Whatever you do, keep all the original parts like the fork. If he decides he wants new technology, I'm sure he'll have no trouble getting a decent price for the bike, though nowhere near what it's probably worth to him. Only the cognoscenti bought FATs; they were never that well known except to very serious riders.

Good luck!


----------



## Phat_Head (Jan 12, 2004)

uphiller said:


> a few things to consider:
> -Brakes: no, the current levers won't work well with v-brakes. you can get problem solvers pulleys... but problem solvers pulleys are not suggested for use with slr plus levers. how to tell if you have slr plus levers? it should say so on the lever body. if you do have slr plus levers, that means you can't use the problem solvers and have to either get new levers to use v-brakes, or just stick with cantis. a good solution here is to just get some avid shorty cyclocross cantis, they brake about as well as v-brakes. honest. just a shade trickier to setup, that's all- and cheaper than replacing brakes, levers, and possibly shifters.
> -as for the suspension fork, see if your current rigid fork is suspension corrected or not. even if it is suspension corrected, i think you are going to run into problems with any modern suspension fork. most forks these days are 80mm, minimum, and back then, forks were generally corrected for like 50mm of travel. if the fork is not corrected at all, then an 80mm fork will ruin the bike's geomtery, turning a quick-handling woods machine into a tank. you might be well-served with just a big tire.
> tim


actually, i had an 80mm marzocchi on my wicked and it rode just fine. it was a little slower in steering, but it didn't kill the geometry. it rode through singletrack very nicely even with the slightly slackened head angle. i am however running the rigid and fat tires now and enjoy it. i do miss the suspension on high speed stutters though.


----------



## BontyRider (Feb 18, 2004)

Wow - Lots of great advice. Thanks everyone!
I will definitely look into the lighter White Bros fork, and cooler Avid brakes. I hadn't even realized half the things I'd need to do to install vbrakes. And it's good to know that others have successfully installed suspension forks on similar frames. This is turning into a fun project.

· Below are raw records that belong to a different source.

/-- The reference device of `95_test_vectors.md` (log 4) holds what the block writes: single registers, RAM bytes, bursts
and the time, byte `k` of a burst at the `k`-th address after the first (R34). -/
def Obligations.ReferenceDeviceHoldsWhatIsWritten : Prop :=
  ∀ s : State, s.cfg.chip ≠ .w3 → s.env.mode = .reference → s.env.mem.wf = true →
    (∃ t, exec .i2cWr s = .next t ∧ t.deviceByte s.ports.a = s.ports.b) ∧
    (∃ t, exec .regWr s = .next t ∧ t.deviceByte s.ports.a = s.ports.b) ∧
    (s.ports.a.toNat < s.cfg.ramSize →
      ∃ t, exec .ramWr s = .next t ∧
        t.deviceByte (BitVec.ofNat 8 (s.cfg.ramBase.toNat + s.ports.a.toNat * s.cfg.ramStride.toNat)) = s.ports.b) ∧
    (1 ≤ s.ports.n.toNat → s.ports.n.toNat ≤ 8 → ∃ t, exec .i2cBwr s = .next t ∧
      ∀ k, k < s.ports.n.toNat → t.deviceByte (s.ports.a + BitVec.ofNat 8 k) = s.ports.buf.toList.getD k 0) ∧
    (∃ t, exec .timeSet s = .next t ∧
      ∀ k, k < 7 → t.deviceByte (s.cfg.timeBase + BitVec.ofNat 8 k) = t.res.rbuf.toList.getD k 0)

/-- The reference device of `95_test_vectors.md` (log 4) answers with what it holds: single registers, RAM bytes, bursts and
the time (R25, R34). -/
def Obligations.ReferenceDeviceAnswersWhatItHolds : Prop :=
  ∀ s : State, s.cfg.chip ≠ .w3 → s.env.mode = .reference →
    (∃ t, exec .i2cRd s = .next t ∧ t.res.r = s.deviceByte s.ports.a) ∧
    (∃ t, exec .regRd s = .next t ∧ t.res.r = s.deviceByte s.ports.a) ∧
    (s.ports.a.toNat < s.cfg.ramSize →
      ∃ t, exec .ramRd s = .next t ∧ t.res.r =
        s.deviceByte (BitVec.ofNat 8 (s.cfg.ramBase.toNat + s.ports.a.toNat * s.cfg.ramStride.toNat))) ∧
    (1 ≤ s.ports.n.toNat → s.ports.n.toNat ≤ 8 → ∃ t, exec .i2cBrd s = .next t ∧
      ∀ k, k < s.ports.n.toNat → t.res.rbuf.toList.getD k 0 = s.deviceByte (s.ports.a + BitVec.ofNat 8 k)) ∧
    (∃ t, exec .timeGet s = .next t ∧
      ∀ k, k < 7 → t.res.rbuf.toList.getD k 0 = s.deviceByte (s.cfg.timeBase + BitVec.ofNat 8 k))

/-- The time set on an I2C chip with the reference device (log 4) is the time got from it, for every record in range
(R145, R146, R147; program P3 is one case). -/
def Obligations.TimeSetThenGetReturnsTheTime : Prop :=
  ∀ (s t : State), s.cfg.chip ≠ .w3 → s.env.mode = .reference → s.env.mem.wf = true →
    s.cfg.masks = FieldMasks.table →
    s.ports.t.inRange
      (if s.cfg.chip = .b ∨ s.cfg.chip = .d then 0 else s.cfg.yearBias.toNat)
      (if s.cfg.chip = .b ∨ s.cfg.chip = .d then 199 else s.cfg.yearBias.toNat + 99) →
    exec .timeSet s = .next t →
    ∃ u, exec .timeGet t = .next u ∧ u.res.rt = s.ports.t

/-- R31: a read returns what the device supplies next, whatever the block wrote before, and uses it up: every operation that
reads one byte (R181, R182, R187, R193, R194), the burst reads (R102, R113, R145), and the probe (R115) with the
voltage-low check of R116. The queues of given answers are the model's form of the oracle, log 3. R145 gives `rbuf[0..6]`
of `TIME.GET` alone: that on 3W a length register of 8 brings the eighth byte on `rbuf[7]` is the model's choice, log 15.
With a stop value other than 0 and 1 the flag `RUN.SET` wants is any boolean, log 14. -/
def Obligations.DeviceAnswersAreTakenInOrder : Prop :=
  (∀ (s : State) (given rest : List Bool) (v : Byte), s.cfg.chip = .w3 → s.env.levels = given ++ rest →
    SampledAs given v →
    (∀ i ∈ [Instr.serRdb, .w3Rd], ∃ t, exec i s = .next t ∧ t.res.r = v ∧ t.env.levels = rest) ∧
    OneByteAnswered s v (fun e => e.levels = rest)) ∧
  (∀ (s : State) (answers : List (List Bool)) (bytes : List Byte) (rest : List Bool), s.cfg.chip = .w3 →
    s.env.levels = answers.flatten ++ rest → SampledAll answers bytes →
    (s.ports.n.toNat = bytes.length → 1 ≤ bytes.length → bytes.length ≤ 8 →
      ∃ t, exec .w3Brd s = .next t ∧ t.res.rbuf.first bytes.length = bytes ∧ t.env.levels = rest) ∧
    (s.cfg.burstRdLen = bytes.length → 7 ≤ bytes.length → bytes.length ≤ 8 →
      ∃ t, exec .timeGet s = .next t ∧ t.res.rbuf.first bytes.length = bytes ∧ t.env.levels = rest)) ∧
  (∀ (s : State) (v : Byte) (rest : List Byte), s.cfg.chip ≠ .w3 → s.env.mode = .oracle → s.env.bytes = v :: rest →
    (∃ t, exec .i2cRd s = .next t ∧ t.res.r = v ∧ t.env.bytes = rest) ∧
    OneByteAnswered s v (fun e => e.bytes = rest)) ∧
  (∀ (s : State) (given rest : List Byte), s.cfg.chip ≠ .w3 → s.env.mode = .oracle → s.env.bytes = given ++ rest →
    (s.ports.n.toNat = given.length → 1 ≤ given.length → given.length ≤ 8 →
      ∃ t, exec .i2cBrd s = .next t ∧ t.res.rbuf.first given.length = given ∧ t.env.bytes = rest) ∧
    (given.length = 7 →
      ∃ t, exec .timeGet s = .next t ∧ t.res.rbuf.first 7 = given ∧ t.env.bytes = rest)) ∧
  (∀ (s : State) (st : Nat) (rest : List Nat), s.cfg.chip ≠ .w3 → s.env.mode = .oracle →
    s.env.statuses = st :: rest →
    ∃ t, exec .i2cProbe s = .next t ∧ t.status.present = decide (st = 0) ∧
      (st ≠ 0 ∨ s.cfg.chip = .a ∨ s.cfg.chip = .b → t.env.statuses = rest ∧ t.env.bytes = s.env.bytes) ∧
      (st = 0 → s.cfg.chip = .c ∨ s.cfg.chip = .d → ∀ v more, s.env.bytes = v :: more →
        t.env.bytes = more ∧
        (v &&& s.cfg.vlMask = 0x00#8 → t.env.statuses = rest.drop 1) ∧
        (v &&& s.cfg.vlMask ≠ 0x00#8 → t.env.statuses = rest.drop (1 + s.cfg.initImage.length))))
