theorem actsWithin_voltageLowCheck : ActsWithin (u.cfg.initImage.map (·.1)) u u.voltageLowCheck.2 := by
  have hread := actsWithin_of_none (actsWithin_i2cRead u u.cfg.regVl) (u.cfg.initImage.map (·.1))
  cases hv : anyBitSet (u.i2cRead u.cfg.regVl).1 u.cfg.vlMask with
  | true =>
    simp only [State.voltageLowCheck, hv, if_true]
    exact actsWithin_trans hread (actsWithin_writeImage _ _)
  | false =>
    simp only [State.voltageLowCheck, hv, Bool.false_eq_true, if_false]
    exact hread

end

/-! ### Every operation -/

/-- An operation of `s` answers its refusal, or the end of a body that acts within the addresses of the operation. -/
def ActsThroughEvents (i : Instr) (s : State) : Prop :=
  exec i s = .next s.refuse ∨ ∃ b, exec i s = .next b.finish ∧ ActsWithin (storedAddresses i s) s.accept b

theorem actsThroughEvents_of_body {i : Instr} {s : State} {ok : Bool} {body : State → State}
    (he : exec i s = s.operate ok body)
    (h : ok = true → ActsWithin (storedAddresses i s) s.accept (body s.accept)) : ActsThroughEvents i s := by
  cases ok with
  | true => exact .inr ⟨body s.accept, he, h rfl⟩
  | false => exact .inl he

/-- An operation whose body reaches the device without storing, and then presents results. -/
theorem actsThroughEvents_of_reads {i : Instr} {s : State} {ok : Bool} {body : State → State} {b : State}
    (he : exec i s = s.operate ok body) (hb : ActsWithin [] s.accept b) (r : Results) (st : Status) (k : Nat)
    (hbody : body s.accept = { b with res := r, status := st, draws := k }) : ActsThroughEvents i s :=
  actsThroughEvents_of_body he fun _ => hbody ▸ actsWithin_of_none (actsWithin_results hb r st k) _

/-- An operation that presents results and does nothing else. -/
theorem actsThroughEvents_of_pure {i : Instr} {s : State} {r : Results} {st : Status} {k : Nat}
    (he : exec i s = .next (State.finish { s.accept with res := r, status := st, draws := k })) :
    ActsThroughEvents i s :=
  .inr ⟨_, he, actsWithin_results (actsWithin_refl _ s.accept) r st k⟩

theorem burstLengthOk_iff {n : Nat} : burstLengthOk n = true ↔ 1 ≤ n ∧ n ≤ 8 := by
  simp [burstLengthOk]

theorem first_length (q : Buf) {n : Nat} (h : n ≤ 8) : (q.first n).length = n := by
  simpa [Buf.first, Buf.toList] using h

section
variable (s : State)

/-- The operand `n` of an accepted burst is its number of bytes (R114). -/
theorem actsThroughEvents_i2cBwr : ActsThroughEvents .i2cBwr s :=
  actsThroughEvents_of_body (exec_i2cBwr s) fun hok => by
    obtain ⟨-, hn⟩ := Bool.and_eq_true_iff.1 hok
    have h := actsWithin_i2cBurstWrite s.accept s.ports.a (s.ports.buf.first s.ports.n.toNat)
    rwa [first_length _ (burstLengthOk_iff.1 hn).2] at h

/-- The probe stores where its voltage-low check does, on the chips that have one (R115, R116). -/
theorem actsThroughEvents_i2cProbe : ActsThroughEvents .i2cProbe s :=
  actsThroughEvents_of_body (exec_i2cProbe s) fun _ => by
    refine actsWithin_ite (fun hx => ?_) fun _ => actsWithin_of_none (actsWithin_probed s.accept) _
    obtain ⟨-, hv⟩ := Bool.and_eq_true_iff.1 hx
    rw [show storedAddresses .i2cProbe s = s.cfg.initImage.map (·.1) from if_pos hv]
    exact actsWithin_results
      (actsWithin_trans (actsWithin_of_none (actsWithin_probed s.accept) _)
        (actsWithin_voltageLowCheck s.accept.probed)) _ _ _

theorem actsThroughEvents_ramWr : ActsThroughEvents .ramWr s :=
  actsThroughEvents_of_body (exec_ramWr s) fun _ => by
    refine actsWithin_ite (fun _ => actsWithin_results (actsWithin_refl _ _) _ _ _) fun hx => ?_
    rw [show storedAddresses .ramWr s = [ramAddr s.cfg s.ports.a] from if_neg (Bool.eq_false_iff.1 hx)]
    exact actsWithin_memWrite _ _ _

end

/-- What an operation does to the lines and to the device, said once for all of them: the pure ones do nothing, the reading
ones perform one transfer that stores nothing, the writing ones store where their operands say. -/
theorem actsThroughEvents (i : Instr) (s : State) : ActsThroughEvents i s := by
  cases i with
  | i2cBwr => exact actsThroughEvents_i2cBwr s
  | i2cProbe => exact actsThroughEvents_i2cProbe s
  | ramWr => exact actsThroughEvents_ramWr s
  | ramRd =>
    exact actsThroughEvents_of_body (exec_ramRd s) fun _ =>
      actsWithin_ite (fun _ => actsWithin_results (actsWithin_refl _ _) _ _ _)
        fun _ => actsWithin_results (actsWithin_memRead _ _) _ _ _
  | i2cWr => exact actsThroughEvents_of_body (exec_i2cWr s) fun _ => actsWithin_i2cWrite _ _ _
  | regWr => exact actsThroughEvents_of_body (exec_regWr s) fun _ => actsWithin_memWrite _ _ _
  | flagSet => exact actsThroughEvents_of_body (exec_flagSet s) fun _ => actsWithin_flagSet _ _ _ _
  | runSet => exact actsThroughEvents_of_body (exec_runSet s) fun _ => actsWithin_flagSet _ _ _ _
  | timeSet =>
    exact actsThroughEvents_of_body (exec_timeSet s) fun _ =>
      actsWithin_trans (actsWithin_results (actsWithin_refl _ _) _ _ _)
        (actsWithin_timeBurstWrite (s.accept.setRbuf _) _)
  | serWrb => exact actsThroughEvents_of_body (exec_serWrb s) fun _ => actsWithin_sendByte s.accept s.ports.a
  | serRdb => exact actsThroughEvents_of_reads (exec_serRdb s) (actsWithin_serialRead _) _ _ _ rfl
  | txnBegin => exact actsThroughEvents_of_body (exec_txnBegin s) fun _ => actsWithin_txnBegin _
  | txnEnd => exact actsThroughEvents_of_body (exec_txnEnd s) fun _ => actsWithin_txnEnd _
  | w3Rd => exact actsThroughEvents_of_reads (exec_w3Rd s) (actsWithin_w3Read _ _) _ _ _ rfl
  | w3Wr => exact actsThroughEvents_of_body (exec_w3Wr s) fun _ => actsWithin_w3Write _ _ _
  | w3Brd => exact actsThroughEvents_of_reads (exec_w3Brd s) (actsWithin_w3BurstRead _ _ _) _ _ _ rfl
  | w3Bwr => exact actsThroughEvents_of_body (exec_w3Bwr s) fun _ => actsWithin_w3BurstWrite _ _ _
  | i2cRd => exact actsThroughEvents_of_reads (exec_i2cRd s) (actsWithin_i2cRead _ _) _ _ _ rfl
  | i2cBrd => exact actsThroughEvents_of_reads (exec_i2cBrd s) (actsWithin_i2cBurstRead _ _ _) _ _ _ rfl
  | timeGet => exact actsThroughEvents_of_reads (exec_timeGet s) (actsWithin_timeBurstRead _) _ _ _ rfl
  | flagGet => exact actsThroughEvents_of_reads (exec_flagGet s) (actsWithin_memRead _ _) _ _ _ rfl
  | regRd => exact actsThroughEvents_of_reads (exec_regRd s) (actsWithin_memRead _ _) _ _ _ rfl
  | runGet => exact actsThroughEvents_of_reads (exec_runGet s) (actsWithin_memRead _ _) _ _ _ rfl
  | bcdDec | bcdEnc | timeDec3W | timeDecA | timeDecB | timeDecC | timeDecD | timeEnc3W | timeEncA | timeEncB
  | timeEncC | timeEncD | alm4Dec | alm4Enc | alm3Dec | alm3Enc | almdDec | almdEnc | tcsDec | flagEval | ageDec
  | tempDec => exact actsThroughEvents_of_pure rfl

/-- Settles O11: a refusal has no event, and the events of an accepted body use the line legally. -/
theorem operationsActThroughEvents : Obligations.OperationsActThroughEvents := by
  intro i s
  obtain he | ⟨b, he, evs, hp, hl, -⟩ := actsThroughEvents i s
  · exact ⟨s.refuse, [], he, endedWith_refuse s, rfl⟩
  · have hend := endedWith_finish hp
    exact ⟨b.finish, evs, he, hend, hend.2.2.1 ▸ lineAfter_of_usesLineLegally hl s.pins⟩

Many folks had suggested that I leave the bike as-is, and I certainly appreciate why. It's got a lot of appeal as it is, it's it works well. But I think I'm leaning towards upgrading a few things (and keeping the old parts), because it would get my Dad on the bike more often, and that's what it's all about I think.

I'll post again, once I've made some modifications.

And YES I know the saddle is ridiculously low in that photo! (=


----------